## WHAT IS EXPECTED
Please return the lines of the data below, word for word, from the first line through the line containing "with_reducible apply good_of)".

[Collected data entries]
theorem State.tripPol_good {z : Lasting} {s : State} (old : Nat) (new : Nat) (hs : s.Good z) : (State.tripPol s old new).Good z := by
  unfold State.tripPol
  repeat' first
    | with_reducible assumption
    | ((try lift_lets -underBinder); intro s1; refine have_good (z := z) (s := s1) ?_ (fun h1 => ?_) <;> [subst s1; try clear_value s1])
    | with_reducible apply State.tripPins_good
    | with_reducible apply State.wr_good
    | with_reducible apply ite_good

theorem State.wrTherm_good {z : Lasting} {s : State} (h : RegHit) (v : Nat) (hs : s.Good z) : (State.wrTherm s h v).Good z := by
  unfold State.wrTherm
  repeat' first
    | with_reducible assumption
    | refine fun _ => ?_
    | ((try lift_lets -underBinder); intro s1; refine have_good (z := z) (s := s1) ?_ (fun h1 => ?_) <;> [subst s1; try clear_value s1])
    | ((try lift_lets -underBinder); intro x1; first | (have f1 : ∀ _, _ := x1; clear f1) | clear_value x1)
    | with_reducible apply State.wrFields_good
    | with_reducible apply State.hkDisable_good
    | with_reducible apply State.pwmEnable_good
    | with_reducible apply State.lateWrite_good
    | with_reducible apply State.tripPol_good
    | with_reducible apply State.thenIf_good
    | with_reducible apply State.tripLatch_good
    | with_reducible apply State.tripClr_good
    | with_reducible apply ite_good
    | fail_if_no_progress (with_reducible apply good_mk; with_reducible apply good_of)

theorem State.wrTime_good {z : Lasting} {s : State} (h : RegHit) (v : Nat) (hs : s.Good z) : (State.wrTime s h v).Good z := by
  unfold State.wrTime
  repeat' first
    | with_reducible assumption
    | ((try lift_lets -underBinder); intro s1; refine have_good (z := z) (s := s1) ?_ (fun h1 => ?_) <;> [subst s1; try clear_value s1])
    | ((try lift_lets -underBinder); intro x1; first | (have f1 : ∀ _, _ := x1; clear f1) | clear_value x1)
    | with_reducible apply State.wrFields_good
    | with_reducible apply State.setInc_good
    | with_reducible apply State.adjust_good
    | with_reducible apply State.setLock_good
    | with_reducible apply State.doCmpArm_good
    | with_reducible apply State.doCmpDisarm_good
    | with_reducible apply ite_good

theorem State.hostCommand_good {z : Lasting} {s : State} (v : Nat) (hs : s.Good z) : (State.hostCommand s v).Good z := by
  unfold State.hostCommand
  repeat' first
    | with_reducible assumption
    | ((try lift_lets -underBinder); intro x1; first | (have f1 : ∀ _, _ := x1; clear f1) | clear_value x1)
    | with_reducible apply State.hostFile_good
    | with_reducible apply State.doHcmdOpenEpoch_good
    | with_reducible apply State.doHcmdAbortEpoch_good
    | with_reducible apply State.wr_good
    | split

theorem State.wrSeq_good {z : Lasting} {s : State} (h : RegHit) (v : Nat) (hs : s.Good z) : (State.wrSeq s h v).Good z := by
  unfold State.wrSeq
  repeat' first
    | with_reducible assumption
    | refine fun _ => ?_
    | ((try lift_lets -underBinder); intro s1; refine have_good (z := z) (s := s1) ?_ (fun h1 => ?_) <;> [subst s1; try clear_value s1])
    | with_reducible apply State.sqEnable_good
    | with_reducible apply State.wrFields_good
    | with_reducible apply State.sqStop_good
    | with_reducible apply State.trapClear_good
    | with_reducible apply State.fireHook_good
    | with_reducible apply State.hostCommand_good
    | with_reducible apply State.netOpen_good
    | with_reducible apply ite_good
    | with_reducible apply forEach_good
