-- ==== Sys2Proof/Laws/PerInstr.lean ====
section
/-! SUPPORT. The family Encoding: reading the word of a well-formed row of Wicker gives the row back, by
constructor; the rows that are no instruction have no word. -/

namespace Sys2Proof

open Sys2Proof.Machine

/-- The opcode of a word that an opcode and fields spell. -/
theorem Laws.opcOf_wordOf (opc : BitVec 8) (f : Fields) : opcOf (wordOf opc f) = opc.toNat := by
  have : (wordOf opc f).extractLsb' 56 8 = opc := by
    apply BitVec.eq_of_getLsbD_eq; intro i hi
    simp only [wordOf, BitVec.getLsbD_extractLsb', BitVec.getLsbD_append]
    simp (disch := omega) [hi]
    grind
  rw [opcOf, this]

/-- The fields of a word that an opcode and fields spell. -/
theorem Laws.fieldsOf_wordOf (opc : BitVec 8) (f : Fields) : fieldsOf (wordOf opc f) = f := by
  obtain ⟨a, b, c, d, e, g, h⟩ := f
  simp only [fieldsOf, wordOf, Fields.mk.injEq]
  refine ⟨?_, ?_, ?_, ?_, ?_, ?_, ?_⟩ <;>
    (apply BitVec.eq_of_getLsbD_eq; intro i hi
     simp only [BitVec.getLsbD_extractLsb', BitVec.getLsbD_append]
     grind)

/-- A word of legal fields is read by its opcode's row. -/
theorem Laws.decode_legal {q : Fin 8} {opc : BitVec 8} {w : Fields} {i : Instr} {n : Nat} (hn : opc.toNat = n)
    (h : legalFields n w = true) (hr : ∀ v, opcOf v = n → legalRow q v w = i) :
    decodeWicker q (wordOf opc w) = i := by
  rw [decodeWicker, Laws.opcOf_wordOf, Laws.fieldsOf_wordOf, hn, if_pos h]
  exact hr _ (by rw [Laws.opcOf_wordOf, hn])

/-- A well-formed row of Wicker is what its word is read as. -/
def Laws.Encoding.Statement (i : Instr) : Prop :=
  i.wf = true → ∀ p, i.word = some p → decodeWicker p.1 p.2 = i

/-- A row without a word. -/
theorem Laws.Encoding.of_none {i : Instr} (h : i.word = none) : Laws.Encoding.Statement i := by
  intro _ p hp
  rw [h] at hp
  cases hp
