theorem exec_heartbeatSend_fences (hloud : s.redund.silent = false) (hrole : s.rd F.REDUND_STATUS_ROLE = 1)
    (hmay : s.mayBeat = false) : exec .heartbeatSend s = s.goes s.fence :=
  congrArg s.goes ((if_neg (by simp [hen, hloud])).trans (if_pos (by simp [hrole, hmay])))

theorem exec_heartbeatSend (hloud : s.redund.silent = false) (hmay : s.rd F.REDUND_STATUS_ROLE ≠ 1 ∨ s.mayBeat = true) :
    exec .heartbeatSend s = s.goes (s.sendHeartbeat false) := by
  have hbeats : ¬ (decide (s.rd F.REDUND_STATUS_ROLE = 1) && !s.mayBeat) = true := by
    rcases hmay with hrole | hmay
    · simp [hrole]
    · simp [hmay]
  exact congrArg s.goes ((if_neg (by simp [hen, hloud])).trans (if_neg hbeats))

/-- A pulse of a surrender. -/
theorem exec_heartbeatPulseIn_surrender {ns : BitVec 16} (hns : 4000 ≤ ns.toNat) (hrole : s.rd F.REDUND_STATUS_ROLE = 2) :
    exec (.heartbeatPulseIn ns) s = s.goes (s.declareLost true) :=
  congrArg s.goes ((if_neg (by simp [hen])).trans ((if_pos hns).trans (if_pos hrole)))

/-- The pin path delivers. -/
def State.pinBeat (s : State) : State :=
  { s.wrB F.REDUND_STATUS_HB_PIN true with redund := { s.redund with hbPinAt := s.time.cycle } }

/-- A pulse of a heartbeat, while the frame path does not deliver. -/
theorem exec_heartbeatPulseIn (hok : s.ok = true) {ns : BitVec 16} (hmin : 200 ≤ ns.toNat) (hmax : ns.toNat < 4000)
    (hnet : s.bit F.REDUND_STATUS_HB_NET = false) : exec (.heartbeatPulseIn ns) s = s.goes s.pinBeat := by
  have hkept : ¬ s.pinBeat.bit F.REDUND_STATUS_HB_NET = true := by
    have hsame : s.pinBeat.bit F.REDUND_STATUS_HB_NET = s.bit F.REDUND_STATUS_HB_NET := State.bit_wr_ne hok (by decide)
    rw [hsame, hnet]
    decide
  exact congrArg s.goes ((if_neg (by simp [hen])).trans ((if_neg (Nat.not_le.mpr hmax)).trans ((if_pos hmin).trans (if_neg hkept))))

theorem exec_peerLost (hrole : s.rd F.REDUND_STATUS_ROLE = 2) : exec .peerLost s = s.goes
    ((s.passToCycle (Nat.max s.redund.hbNetAt s.redund.hbPinAt + 150 * usCycles)).declareLost false) :=
  congrArg s.goes (if_pos (by simp [hen, hrole]))

/-- The frame path is late while the pin path delivers. -/
theorem exec_hbPath_net (hlate : s.redund.hbNetAt < s.redund.hbPinAt) : exec .hbPath s = s.goes
    (((s.passToCycle (Nat.min s.redund.hbNetAt s.redund.hbPinAt + 150 * usCycles)).wrB F.REDUND_STATUS_HB_NET false).raise 51 1) :=
  congrArg s.goes ((if_pos (by simp [hen, Nat.ne_of_lt hlate])).trans (if_pos (by simp [hlate])))

end

/-- A heartbeat frame as it is taken: the path, the peer's health and its number, and what it acknowledges. -/
def State.beatTaken (s : State) (hb : Heartbeat) : State :=
  let t := (((s.takeMgmt (.heartbeat hb)).wrB F.REDUND_STATUS_HB_NET true).wrB F.REDUND_STATUS_PEER_HEALTHY hb.healthy).wr
    F.REDUND_STATUS_PEER_SEQ hb.hbSeq.toNat
  { t with redund := { t.redund with
    hbNetAt := t.time.cycle
    sentRecs := t.redund.sentRecs.filter (fun r => decide (0 < sdiff32 r.seqnum hb.ackSeq))
    sentAt := t.redund.sentAt.filter (fun r => decide (0 < sdiff32 r.1 hb.ackSeq)) } }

## YOUR SOLUTION
theorem State.tripPol_good {z : Lasting} {s : State} (old : Nat) (new : Nat) (hs : s.Good z) : (State.tripPol s old new).Good z := by
  unfold State.tripPol
  repeat' first
    | with_reducible assumption
    | ((try lift_lets -underBinder); intro s1; refine have_good (z := z) (s := s1) ?_ (fun h1 => ?_) <;> [subst s1; try clear_value s1])
    | with_reducible apply State.tripPins_good
    | with_reducible apply State.wr_good
    | with_reducible apply ite_good

theorem State.wrTherm_good {z : Lasting} {s : State} (h : RegHit) (v : Nat) (hs : s.Good z) : (State.wrTherm s h v).Good z := by
  unfold State.wrTherm
  repeat' first
    | with_reducible assumption
    | refine fun _ => ?_
    | ((try lift_lets -underBinder); intro s1; refine have_good (z := z) (s := s1) ?_ (fun h1 => ?_) <;> [subst s1; try clear_value s1])
    | ((try lift_lets -underBinder); intro x1; first | (have f1 : ∀ _, _ := x1; clear f1) | clear_value x1)
    | with_reducible apply State.wrFields_good
    | with_reducible apply State.hkDisable_good
    | with_reducible apply State.pwmEnable_good
    | with_reducible apply State.lateWrite_good
    | with_reducible apply State.tripPol_good
    | with_reducible apply State.thenIf_good
    | with_reducible apply State.tripLatch_good
    | with_reducible apply State.tripClr_good
    | with_reducible apply ite_good
    | fail_if_no_progress (with_reducible apply good_mk; with_reducible apply good_of)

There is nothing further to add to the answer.